Take the data below. Output it exactly from its first line through the line containing "for none. -/".

Collected data
┄┄┄┄┄┄┄┄┄┄
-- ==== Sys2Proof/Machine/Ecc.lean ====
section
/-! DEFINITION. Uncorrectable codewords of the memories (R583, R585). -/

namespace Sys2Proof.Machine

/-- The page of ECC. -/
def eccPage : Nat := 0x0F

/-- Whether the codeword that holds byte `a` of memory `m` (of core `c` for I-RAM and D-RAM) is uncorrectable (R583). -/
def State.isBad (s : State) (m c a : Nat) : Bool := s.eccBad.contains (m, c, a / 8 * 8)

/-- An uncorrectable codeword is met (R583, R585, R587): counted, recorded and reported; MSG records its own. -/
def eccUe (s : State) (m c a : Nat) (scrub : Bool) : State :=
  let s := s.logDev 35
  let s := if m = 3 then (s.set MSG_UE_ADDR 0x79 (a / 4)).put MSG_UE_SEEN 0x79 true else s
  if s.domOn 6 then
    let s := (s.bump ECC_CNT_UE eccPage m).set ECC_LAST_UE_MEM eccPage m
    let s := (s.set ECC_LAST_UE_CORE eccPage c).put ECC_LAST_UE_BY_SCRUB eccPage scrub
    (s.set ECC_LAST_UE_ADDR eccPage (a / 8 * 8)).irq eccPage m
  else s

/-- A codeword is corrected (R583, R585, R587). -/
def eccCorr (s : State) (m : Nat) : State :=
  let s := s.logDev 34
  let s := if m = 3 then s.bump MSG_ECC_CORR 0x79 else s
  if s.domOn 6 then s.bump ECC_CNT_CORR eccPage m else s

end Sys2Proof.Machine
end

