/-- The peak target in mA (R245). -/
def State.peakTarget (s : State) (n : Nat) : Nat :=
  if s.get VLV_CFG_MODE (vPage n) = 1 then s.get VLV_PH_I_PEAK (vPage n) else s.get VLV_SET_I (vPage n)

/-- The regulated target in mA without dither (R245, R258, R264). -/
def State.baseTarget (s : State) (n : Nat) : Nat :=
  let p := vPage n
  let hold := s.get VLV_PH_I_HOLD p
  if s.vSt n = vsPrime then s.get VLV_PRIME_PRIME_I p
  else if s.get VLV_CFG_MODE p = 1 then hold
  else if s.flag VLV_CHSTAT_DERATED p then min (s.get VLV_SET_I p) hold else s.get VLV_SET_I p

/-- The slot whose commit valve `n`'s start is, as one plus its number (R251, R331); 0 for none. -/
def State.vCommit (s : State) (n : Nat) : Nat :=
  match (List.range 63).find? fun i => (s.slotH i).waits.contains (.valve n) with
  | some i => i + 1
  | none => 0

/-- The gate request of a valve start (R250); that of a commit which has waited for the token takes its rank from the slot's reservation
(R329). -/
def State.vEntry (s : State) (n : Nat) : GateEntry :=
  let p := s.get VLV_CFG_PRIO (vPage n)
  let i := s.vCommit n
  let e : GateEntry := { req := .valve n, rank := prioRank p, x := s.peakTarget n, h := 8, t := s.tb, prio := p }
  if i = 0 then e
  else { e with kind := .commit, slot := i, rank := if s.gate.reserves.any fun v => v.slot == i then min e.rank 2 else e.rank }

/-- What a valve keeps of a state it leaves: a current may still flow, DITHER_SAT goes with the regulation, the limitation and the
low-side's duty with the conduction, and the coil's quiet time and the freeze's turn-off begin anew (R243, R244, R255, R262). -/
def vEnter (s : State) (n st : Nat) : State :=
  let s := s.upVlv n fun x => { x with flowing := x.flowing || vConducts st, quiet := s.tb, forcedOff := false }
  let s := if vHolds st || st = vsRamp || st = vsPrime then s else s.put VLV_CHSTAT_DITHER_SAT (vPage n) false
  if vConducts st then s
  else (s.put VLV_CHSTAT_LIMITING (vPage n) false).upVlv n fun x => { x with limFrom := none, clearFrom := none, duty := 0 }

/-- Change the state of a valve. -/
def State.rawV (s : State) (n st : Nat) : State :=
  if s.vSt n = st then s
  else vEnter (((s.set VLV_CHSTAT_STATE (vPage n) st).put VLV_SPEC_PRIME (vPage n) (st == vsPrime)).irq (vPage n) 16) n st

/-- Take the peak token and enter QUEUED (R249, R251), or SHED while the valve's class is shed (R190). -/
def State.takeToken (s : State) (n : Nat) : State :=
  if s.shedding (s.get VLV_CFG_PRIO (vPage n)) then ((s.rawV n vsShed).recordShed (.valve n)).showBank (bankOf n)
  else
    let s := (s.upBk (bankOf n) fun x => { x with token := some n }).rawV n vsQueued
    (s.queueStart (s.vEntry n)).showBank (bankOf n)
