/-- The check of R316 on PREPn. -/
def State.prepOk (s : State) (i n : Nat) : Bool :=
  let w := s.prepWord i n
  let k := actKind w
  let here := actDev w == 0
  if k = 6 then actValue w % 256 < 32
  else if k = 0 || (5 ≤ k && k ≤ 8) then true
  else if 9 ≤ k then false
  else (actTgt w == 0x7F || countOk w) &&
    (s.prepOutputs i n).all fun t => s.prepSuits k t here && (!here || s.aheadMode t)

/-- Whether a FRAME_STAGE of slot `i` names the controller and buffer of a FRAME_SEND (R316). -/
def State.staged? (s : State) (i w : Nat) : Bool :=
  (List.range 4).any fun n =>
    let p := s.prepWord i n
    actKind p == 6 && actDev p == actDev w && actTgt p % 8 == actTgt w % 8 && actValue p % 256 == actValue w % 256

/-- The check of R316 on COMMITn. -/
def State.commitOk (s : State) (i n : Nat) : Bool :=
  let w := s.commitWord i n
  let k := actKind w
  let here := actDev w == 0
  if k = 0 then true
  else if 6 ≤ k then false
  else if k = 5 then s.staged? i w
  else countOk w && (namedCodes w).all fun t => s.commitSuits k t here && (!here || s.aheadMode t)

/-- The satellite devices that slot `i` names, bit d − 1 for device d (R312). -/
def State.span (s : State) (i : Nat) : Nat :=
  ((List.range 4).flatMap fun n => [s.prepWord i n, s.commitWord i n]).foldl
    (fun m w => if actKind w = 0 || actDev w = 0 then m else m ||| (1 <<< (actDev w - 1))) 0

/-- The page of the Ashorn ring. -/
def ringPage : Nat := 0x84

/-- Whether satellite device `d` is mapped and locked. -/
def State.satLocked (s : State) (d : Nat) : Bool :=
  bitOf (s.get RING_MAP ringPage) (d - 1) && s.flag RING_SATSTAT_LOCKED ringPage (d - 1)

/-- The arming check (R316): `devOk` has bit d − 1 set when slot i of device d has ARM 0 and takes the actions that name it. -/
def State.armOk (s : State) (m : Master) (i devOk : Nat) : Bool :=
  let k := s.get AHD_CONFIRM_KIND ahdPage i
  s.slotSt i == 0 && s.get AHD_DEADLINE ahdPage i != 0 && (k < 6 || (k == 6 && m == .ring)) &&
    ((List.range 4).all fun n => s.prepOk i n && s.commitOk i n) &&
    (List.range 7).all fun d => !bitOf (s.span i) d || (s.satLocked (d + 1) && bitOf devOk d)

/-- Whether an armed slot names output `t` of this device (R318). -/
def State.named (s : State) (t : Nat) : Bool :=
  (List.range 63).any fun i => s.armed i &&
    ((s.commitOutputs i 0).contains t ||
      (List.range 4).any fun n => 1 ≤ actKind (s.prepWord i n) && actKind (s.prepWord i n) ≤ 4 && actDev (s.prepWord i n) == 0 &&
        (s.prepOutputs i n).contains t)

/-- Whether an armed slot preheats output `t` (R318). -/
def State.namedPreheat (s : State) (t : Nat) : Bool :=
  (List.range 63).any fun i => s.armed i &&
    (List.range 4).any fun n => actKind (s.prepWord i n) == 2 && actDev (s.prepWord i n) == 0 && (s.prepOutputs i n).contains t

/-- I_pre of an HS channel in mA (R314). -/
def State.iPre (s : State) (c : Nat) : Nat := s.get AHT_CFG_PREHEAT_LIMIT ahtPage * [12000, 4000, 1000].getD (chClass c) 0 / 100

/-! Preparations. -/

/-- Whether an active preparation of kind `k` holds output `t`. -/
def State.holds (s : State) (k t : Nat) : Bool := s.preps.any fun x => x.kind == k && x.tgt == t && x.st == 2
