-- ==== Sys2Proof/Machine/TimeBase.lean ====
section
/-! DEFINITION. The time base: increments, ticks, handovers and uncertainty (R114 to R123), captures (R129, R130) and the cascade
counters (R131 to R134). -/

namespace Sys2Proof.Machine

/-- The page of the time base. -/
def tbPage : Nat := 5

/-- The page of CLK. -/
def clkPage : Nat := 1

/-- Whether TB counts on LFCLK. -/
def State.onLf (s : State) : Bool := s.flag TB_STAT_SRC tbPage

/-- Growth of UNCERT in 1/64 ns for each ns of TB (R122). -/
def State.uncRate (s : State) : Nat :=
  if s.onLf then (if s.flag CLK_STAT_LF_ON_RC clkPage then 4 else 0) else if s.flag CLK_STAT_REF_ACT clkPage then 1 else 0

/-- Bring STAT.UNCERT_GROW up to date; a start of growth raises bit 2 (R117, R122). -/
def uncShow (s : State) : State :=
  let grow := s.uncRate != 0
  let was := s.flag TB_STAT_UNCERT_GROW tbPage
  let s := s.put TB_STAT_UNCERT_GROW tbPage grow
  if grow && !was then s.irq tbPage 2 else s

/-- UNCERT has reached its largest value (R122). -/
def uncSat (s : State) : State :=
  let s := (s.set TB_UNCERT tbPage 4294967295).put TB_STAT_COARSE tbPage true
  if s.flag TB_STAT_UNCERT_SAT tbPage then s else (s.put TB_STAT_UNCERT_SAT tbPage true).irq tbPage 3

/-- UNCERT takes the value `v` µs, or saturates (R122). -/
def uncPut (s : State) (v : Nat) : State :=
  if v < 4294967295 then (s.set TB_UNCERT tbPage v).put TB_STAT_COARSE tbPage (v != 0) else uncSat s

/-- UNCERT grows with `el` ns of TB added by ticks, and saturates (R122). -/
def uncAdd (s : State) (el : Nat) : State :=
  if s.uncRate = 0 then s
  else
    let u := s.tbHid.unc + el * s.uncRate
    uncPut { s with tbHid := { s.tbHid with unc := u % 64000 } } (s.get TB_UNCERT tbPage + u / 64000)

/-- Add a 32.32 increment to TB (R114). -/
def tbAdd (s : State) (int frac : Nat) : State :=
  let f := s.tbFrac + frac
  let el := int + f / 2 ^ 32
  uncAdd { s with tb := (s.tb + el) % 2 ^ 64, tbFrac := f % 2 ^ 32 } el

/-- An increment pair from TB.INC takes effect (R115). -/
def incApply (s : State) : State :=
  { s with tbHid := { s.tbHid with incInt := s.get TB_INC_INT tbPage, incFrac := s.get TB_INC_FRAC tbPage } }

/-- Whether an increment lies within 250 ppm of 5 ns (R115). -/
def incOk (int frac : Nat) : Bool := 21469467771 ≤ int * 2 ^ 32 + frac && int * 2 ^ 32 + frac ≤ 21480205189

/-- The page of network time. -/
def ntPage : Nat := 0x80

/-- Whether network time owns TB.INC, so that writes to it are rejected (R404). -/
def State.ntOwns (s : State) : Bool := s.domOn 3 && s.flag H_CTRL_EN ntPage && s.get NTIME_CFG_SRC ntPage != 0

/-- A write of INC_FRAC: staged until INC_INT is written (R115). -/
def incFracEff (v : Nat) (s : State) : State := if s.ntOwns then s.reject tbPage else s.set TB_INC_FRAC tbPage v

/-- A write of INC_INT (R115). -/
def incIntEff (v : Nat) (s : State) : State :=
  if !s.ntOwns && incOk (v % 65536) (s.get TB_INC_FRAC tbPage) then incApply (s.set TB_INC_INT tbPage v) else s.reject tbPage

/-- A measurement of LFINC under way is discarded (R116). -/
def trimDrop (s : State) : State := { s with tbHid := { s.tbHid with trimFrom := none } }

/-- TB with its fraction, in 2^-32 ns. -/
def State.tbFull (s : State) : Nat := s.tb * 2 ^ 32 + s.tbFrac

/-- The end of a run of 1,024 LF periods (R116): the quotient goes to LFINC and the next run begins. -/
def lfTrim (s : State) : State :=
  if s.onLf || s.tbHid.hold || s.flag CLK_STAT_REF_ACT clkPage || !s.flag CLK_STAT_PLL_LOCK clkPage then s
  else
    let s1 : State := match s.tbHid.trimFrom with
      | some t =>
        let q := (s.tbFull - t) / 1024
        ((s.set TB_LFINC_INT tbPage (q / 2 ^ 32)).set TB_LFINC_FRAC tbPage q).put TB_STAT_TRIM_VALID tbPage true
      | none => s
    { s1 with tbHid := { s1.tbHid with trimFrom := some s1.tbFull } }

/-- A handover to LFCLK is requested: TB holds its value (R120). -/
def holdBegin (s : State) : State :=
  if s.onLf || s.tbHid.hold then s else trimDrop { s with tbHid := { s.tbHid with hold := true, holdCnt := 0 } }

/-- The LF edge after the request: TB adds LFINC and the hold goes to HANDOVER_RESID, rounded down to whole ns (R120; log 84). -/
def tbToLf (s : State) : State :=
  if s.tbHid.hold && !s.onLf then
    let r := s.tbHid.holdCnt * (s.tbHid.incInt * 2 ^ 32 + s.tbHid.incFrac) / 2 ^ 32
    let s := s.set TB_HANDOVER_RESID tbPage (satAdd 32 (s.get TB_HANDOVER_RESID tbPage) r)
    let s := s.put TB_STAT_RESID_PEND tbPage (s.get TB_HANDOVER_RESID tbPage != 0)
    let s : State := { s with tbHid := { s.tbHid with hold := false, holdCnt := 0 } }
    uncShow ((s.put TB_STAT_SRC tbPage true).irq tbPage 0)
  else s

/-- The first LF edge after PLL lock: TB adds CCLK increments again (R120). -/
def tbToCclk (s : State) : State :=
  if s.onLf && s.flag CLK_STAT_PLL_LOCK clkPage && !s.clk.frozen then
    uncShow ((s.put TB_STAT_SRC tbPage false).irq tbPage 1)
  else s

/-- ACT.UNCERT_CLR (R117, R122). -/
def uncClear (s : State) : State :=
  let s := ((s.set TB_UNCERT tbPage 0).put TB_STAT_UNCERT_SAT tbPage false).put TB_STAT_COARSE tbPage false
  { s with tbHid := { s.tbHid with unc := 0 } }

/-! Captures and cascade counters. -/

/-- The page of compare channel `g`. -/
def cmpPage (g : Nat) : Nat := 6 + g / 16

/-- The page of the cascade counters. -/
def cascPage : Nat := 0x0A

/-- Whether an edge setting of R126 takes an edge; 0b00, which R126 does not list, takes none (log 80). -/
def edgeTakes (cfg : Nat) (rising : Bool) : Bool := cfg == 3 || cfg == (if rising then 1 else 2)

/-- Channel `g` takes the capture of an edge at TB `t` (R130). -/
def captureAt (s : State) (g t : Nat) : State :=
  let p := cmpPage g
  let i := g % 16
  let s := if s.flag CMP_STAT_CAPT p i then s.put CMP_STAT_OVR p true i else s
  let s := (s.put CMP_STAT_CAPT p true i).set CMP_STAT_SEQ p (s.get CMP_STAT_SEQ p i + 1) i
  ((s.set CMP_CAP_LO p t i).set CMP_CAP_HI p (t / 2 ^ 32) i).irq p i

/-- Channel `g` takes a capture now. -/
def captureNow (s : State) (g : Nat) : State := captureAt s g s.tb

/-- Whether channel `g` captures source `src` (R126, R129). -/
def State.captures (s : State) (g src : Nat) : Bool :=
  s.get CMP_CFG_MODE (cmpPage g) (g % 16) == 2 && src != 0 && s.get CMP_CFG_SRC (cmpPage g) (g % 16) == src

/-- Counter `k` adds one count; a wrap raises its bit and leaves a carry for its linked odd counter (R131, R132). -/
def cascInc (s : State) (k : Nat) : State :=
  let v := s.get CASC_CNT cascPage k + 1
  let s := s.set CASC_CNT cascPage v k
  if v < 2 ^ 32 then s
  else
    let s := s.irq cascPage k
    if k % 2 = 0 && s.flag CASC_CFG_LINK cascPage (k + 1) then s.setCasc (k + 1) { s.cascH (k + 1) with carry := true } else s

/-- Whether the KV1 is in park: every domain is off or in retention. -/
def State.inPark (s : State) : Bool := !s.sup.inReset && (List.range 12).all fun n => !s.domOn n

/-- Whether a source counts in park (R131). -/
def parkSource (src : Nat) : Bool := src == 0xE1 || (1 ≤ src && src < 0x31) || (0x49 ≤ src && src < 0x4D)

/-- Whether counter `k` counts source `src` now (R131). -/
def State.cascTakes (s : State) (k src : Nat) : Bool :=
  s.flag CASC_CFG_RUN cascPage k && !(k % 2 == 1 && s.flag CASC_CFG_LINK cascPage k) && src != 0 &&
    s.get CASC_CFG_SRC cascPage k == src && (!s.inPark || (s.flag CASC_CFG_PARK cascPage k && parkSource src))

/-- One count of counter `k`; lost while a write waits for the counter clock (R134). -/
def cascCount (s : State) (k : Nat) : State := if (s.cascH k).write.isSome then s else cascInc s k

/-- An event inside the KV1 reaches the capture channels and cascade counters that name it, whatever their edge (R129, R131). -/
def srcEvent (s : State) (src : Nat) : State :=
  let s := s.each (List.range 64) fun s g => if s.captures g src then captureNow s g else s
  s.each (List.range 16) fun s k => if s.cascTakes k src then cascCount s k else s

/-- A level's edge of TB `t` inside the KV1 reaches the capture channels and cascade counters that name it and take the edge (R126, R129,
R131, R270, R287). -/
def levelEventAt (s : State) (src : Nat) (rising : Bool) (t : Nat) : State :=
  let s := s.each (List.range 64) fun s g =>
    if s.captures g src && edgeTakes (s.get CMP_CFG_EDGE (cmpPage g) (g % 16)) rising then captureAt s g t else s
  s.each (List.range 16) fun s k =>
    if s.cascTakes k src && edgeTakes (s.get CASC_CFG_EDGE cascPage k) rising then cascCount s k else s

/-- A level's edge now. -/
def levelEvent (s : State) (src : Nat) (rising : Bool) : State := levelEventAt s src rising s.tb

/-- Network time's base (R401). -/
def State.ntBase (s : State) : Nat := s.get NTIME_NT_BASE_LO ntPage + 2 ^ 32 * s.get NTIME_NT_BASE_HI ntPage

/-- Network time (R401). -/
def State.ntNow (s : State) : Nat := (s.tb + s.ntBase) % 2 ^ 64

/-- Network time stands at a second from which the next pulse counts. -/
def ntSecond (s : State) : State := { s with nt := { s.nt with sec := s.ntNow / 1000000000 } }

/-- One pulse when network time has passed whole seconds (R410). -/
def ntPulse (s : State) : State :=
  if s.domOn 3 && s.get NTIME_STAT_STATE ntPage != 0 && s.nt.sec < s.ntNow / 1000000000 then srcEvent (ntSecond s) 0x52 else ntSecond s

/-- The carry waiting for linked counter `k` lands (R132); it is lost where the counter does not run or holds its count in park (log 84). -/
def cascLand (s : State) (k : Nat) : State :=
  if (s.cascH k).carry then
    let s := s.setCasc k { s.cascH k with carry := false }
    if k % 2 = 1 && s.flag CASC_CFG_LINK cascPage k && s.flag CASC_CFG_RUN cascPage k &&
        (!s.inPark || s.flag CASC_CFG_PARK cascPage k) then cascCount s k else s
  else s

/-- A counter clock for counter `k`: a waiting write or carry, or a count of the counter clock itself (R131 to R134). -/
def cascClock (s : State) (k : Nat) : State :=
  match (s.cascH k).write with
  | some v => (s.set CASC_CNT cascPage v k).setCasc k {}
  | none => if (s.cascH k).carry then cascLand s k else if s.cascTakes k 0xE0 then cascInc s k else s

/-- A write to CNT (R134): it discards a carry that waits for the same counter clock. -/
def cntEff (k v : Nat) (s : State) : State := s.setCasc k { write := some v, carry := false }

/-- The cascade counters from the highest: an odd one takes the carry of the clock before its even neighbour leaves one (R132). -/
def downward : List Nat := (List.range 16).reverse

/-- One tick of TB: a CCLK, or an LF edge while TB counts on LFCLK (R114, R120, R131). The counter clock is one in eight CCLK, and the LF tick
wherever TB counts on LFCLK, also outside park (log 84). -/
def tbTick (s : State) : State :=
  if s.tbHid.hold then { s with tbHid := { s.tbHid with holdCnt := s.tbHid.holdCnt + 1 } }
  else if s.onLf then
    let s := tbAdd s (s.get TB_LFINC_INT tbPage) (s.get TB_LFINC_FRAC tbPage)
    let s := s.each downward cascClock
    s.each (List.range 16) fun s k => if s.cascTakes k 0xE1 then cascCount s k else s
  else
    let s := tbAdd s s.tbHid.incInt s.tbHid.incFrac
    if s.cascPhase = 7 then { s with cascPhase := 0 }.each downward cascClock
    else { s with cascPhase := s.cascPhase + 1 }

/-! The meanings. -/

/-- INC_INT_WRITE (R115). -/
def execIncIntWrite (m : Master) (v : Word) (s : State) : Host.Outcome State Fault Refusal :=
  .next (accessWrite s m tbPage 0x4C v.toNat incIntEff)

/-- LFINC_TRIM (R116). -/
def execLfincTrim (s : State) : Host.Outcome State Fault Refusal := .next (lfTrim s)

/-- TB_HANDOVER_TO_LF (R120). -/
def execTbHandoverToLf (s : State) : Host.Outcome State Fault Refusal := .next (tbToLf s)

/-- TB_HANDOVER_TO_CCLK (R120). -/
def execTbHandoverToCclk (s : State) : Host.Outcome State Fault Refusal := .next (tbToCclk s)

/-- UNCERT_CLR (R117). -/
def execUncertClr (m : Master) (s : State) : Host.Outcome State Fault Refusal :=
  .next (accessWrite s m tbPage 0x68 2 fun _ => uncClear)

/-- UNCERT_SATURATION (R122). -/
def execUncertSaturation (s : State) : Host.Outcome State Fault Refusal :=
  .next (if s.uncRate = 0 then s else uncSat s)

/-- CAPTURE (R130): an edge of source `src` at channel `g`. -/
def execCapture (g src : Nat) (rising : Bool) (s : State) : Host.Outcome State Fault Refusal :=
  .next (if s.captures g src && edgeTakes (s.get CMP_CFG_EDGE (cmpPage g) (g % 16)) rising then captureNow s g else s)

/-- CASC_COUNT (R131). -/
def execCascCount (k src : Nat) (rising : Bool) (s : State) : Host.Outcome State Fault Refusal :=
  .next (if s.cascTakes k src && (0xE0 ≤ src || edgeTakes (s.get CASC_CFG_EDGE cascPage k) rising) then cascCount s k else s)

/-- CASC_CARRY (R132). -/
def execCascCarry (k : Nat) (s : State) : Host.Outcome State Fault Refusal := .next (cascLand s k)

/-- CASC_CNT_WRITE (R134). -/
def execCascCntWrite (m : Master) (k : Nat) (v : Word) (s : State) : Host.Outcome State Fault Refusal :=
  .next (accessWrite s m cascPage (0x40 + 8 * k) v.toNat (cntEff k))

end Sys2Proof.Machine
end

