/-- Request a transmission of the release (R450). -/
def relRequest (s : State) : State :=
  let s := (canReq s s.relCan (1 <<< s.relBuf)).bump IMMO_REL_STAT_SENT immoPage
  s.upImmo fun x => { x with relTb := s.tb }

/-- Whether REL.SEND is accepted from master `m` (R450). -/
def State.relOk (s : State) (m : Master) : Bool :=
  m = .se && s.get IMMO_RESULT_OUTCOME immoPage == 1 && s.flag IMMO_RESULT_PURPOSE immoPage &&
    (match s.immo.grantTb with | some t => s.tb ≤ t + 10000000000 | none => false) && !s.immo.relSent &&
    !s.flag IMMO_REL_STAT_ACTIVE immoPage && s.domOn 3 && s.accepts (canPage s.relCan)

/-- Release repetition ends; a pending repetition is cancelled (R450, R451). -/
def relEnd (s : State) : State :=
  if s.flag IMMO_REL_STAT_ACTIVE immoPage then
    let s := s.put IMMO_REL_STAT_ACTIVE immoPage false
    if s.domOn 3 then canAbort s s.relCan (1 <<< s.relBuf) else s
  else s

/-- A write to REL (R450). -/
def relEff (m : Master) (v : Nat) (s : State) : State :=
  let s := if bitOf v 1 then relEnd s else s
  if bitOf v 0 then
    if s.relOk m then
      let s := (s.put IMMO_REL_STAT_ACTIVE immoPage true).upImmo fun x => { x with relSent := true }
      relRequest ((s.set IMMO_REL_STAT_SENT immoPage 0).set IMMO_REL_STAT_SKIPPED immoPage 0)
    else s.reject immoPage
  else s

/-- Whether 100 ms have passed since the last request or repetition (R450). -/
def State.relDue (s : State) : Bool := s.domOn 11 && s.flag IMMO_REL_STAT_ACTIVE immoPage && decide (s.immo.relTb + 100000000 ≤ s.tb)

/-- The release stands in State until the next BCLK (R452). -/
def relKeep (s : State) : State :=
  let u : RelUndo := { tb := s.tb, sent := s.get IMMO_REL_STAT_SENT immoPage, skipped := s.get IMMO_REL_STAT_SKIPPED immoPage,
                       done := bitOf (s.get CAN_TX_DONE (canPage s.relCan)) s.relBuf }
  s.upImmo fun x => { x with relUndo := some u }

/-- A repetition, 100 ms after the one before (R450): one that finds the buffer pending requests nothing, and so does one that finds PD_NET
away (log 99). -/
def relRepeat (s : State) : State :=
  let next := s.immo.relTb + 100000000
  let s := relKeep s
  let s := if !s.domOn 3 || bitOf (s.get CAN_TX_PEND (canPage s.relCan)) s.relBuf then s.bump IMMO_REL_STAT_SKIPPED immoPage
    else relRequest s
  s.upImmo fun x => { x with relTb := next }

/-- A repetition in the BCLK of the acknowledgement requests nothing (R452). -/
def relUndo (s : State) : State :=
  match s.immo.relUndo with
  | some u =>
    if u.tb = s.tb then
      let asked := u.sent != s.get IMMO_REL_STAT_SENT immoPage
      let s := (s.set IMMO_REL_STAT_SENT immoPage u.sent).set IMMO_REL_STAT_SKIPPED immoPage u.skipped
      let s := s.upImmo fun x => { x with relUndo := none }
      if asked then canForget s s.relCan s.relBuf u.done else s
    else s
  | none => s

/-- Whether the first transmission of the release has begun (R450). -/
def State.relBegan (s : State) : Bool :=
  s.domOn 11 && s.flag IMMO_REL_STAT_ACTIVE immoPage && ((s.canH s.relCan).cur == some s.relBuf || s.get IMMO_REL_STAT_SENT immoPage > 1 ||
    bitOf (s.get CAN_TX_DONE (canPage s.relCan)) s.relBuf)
┄┄┄┄┄┄┄┄┄┄
RESULT BELOW:
-- ==== Sys2Proof/Machine/Ecc.lean ====
section
/-! DEFINITION. Uncorrectable codewords of the memories (R583, R585). -/

namespace Sys2Proof.Machine

/-- The page of ECC. -/
def eccPage : Nat := 0x0F

/-- Whether the codeword that holds byte `a` of memory `m` (of core `c` for I-RAM and D-RAM) is uncorrectable (R583). -/
def State.isBad (s : State) (m c a : Nat) : Bool := s.eccBad.contains (m, c, a / 8 * 8)

/-- An uncorrectable codeword is met (R583, R585, R587): counted, recorded and reported; MSG records its own. -/
def eccUe (s : State) (m c a : Nat) (scrub : Bool) : State :=
  let s := s.logDev 35
  let s := if m = 3 then (s.set MSG_UE_ADDR 0x79 (a / 4)).put MSG_UE_SEEN 0x79 true else s
  if s.domOn 6 then
    let s := (s.bump ECC_CNT_UE eccPage m).set ECC_LAST_UE_MEM eccPage m
    let s := (s.set ECC_LAST_UE_CORE eccPage c).put ECC_LAST_UE_BY_SCRUB eccPage scrub
    (s.set ECC_LAST_UE_ADDR eccPage (a / 8 * 8)).irq eccPage m
  else s

/-- A codeword is corrected (R583, R585, R587). -/
def eccCorr (s : State) (m : Nat) : State :=
  let s := s.logDev 34
  let s := if m = 3 then s.bump MSG_ECC_CORR 0x79 else s
  if s.domOn 6 then s.bump ECC_CNT_CORR eccPage m else s

end Sys2Proof.Machine
end

/-- The peak target in mA (R245). -/
def State.peakTarget (s : State) (n : Nat) : Nat :=
  if s.get VLV_CFG_MODE (vPage n) = 1 then s.get VLV_PH_I_PEAK (vPage n) else s.get VLV_SET_I (vPage n)

/-- The regulated target in mA without dither (R245, R258, R264). -/
def State.baseTarget (s : State) (n : Nat) : Nat :=
  let p := vPage n
  let hold := s.get VLV_PH_I_HOLD p
  if s.vSt n = vsPrime then s.get VLV_PRIME_PRIME_I p
  else if s.get VLV_CFG_MODE p = 1 then hold
  else if s.flag VLV_CHSTAT_DERATED p then min (s.get VLV_SET_I p) hold else s.get VLV_SET_I p

/-- The slot whose commit valve `n`'s start is, as one plus its number (R251, R331); 0 for none. -/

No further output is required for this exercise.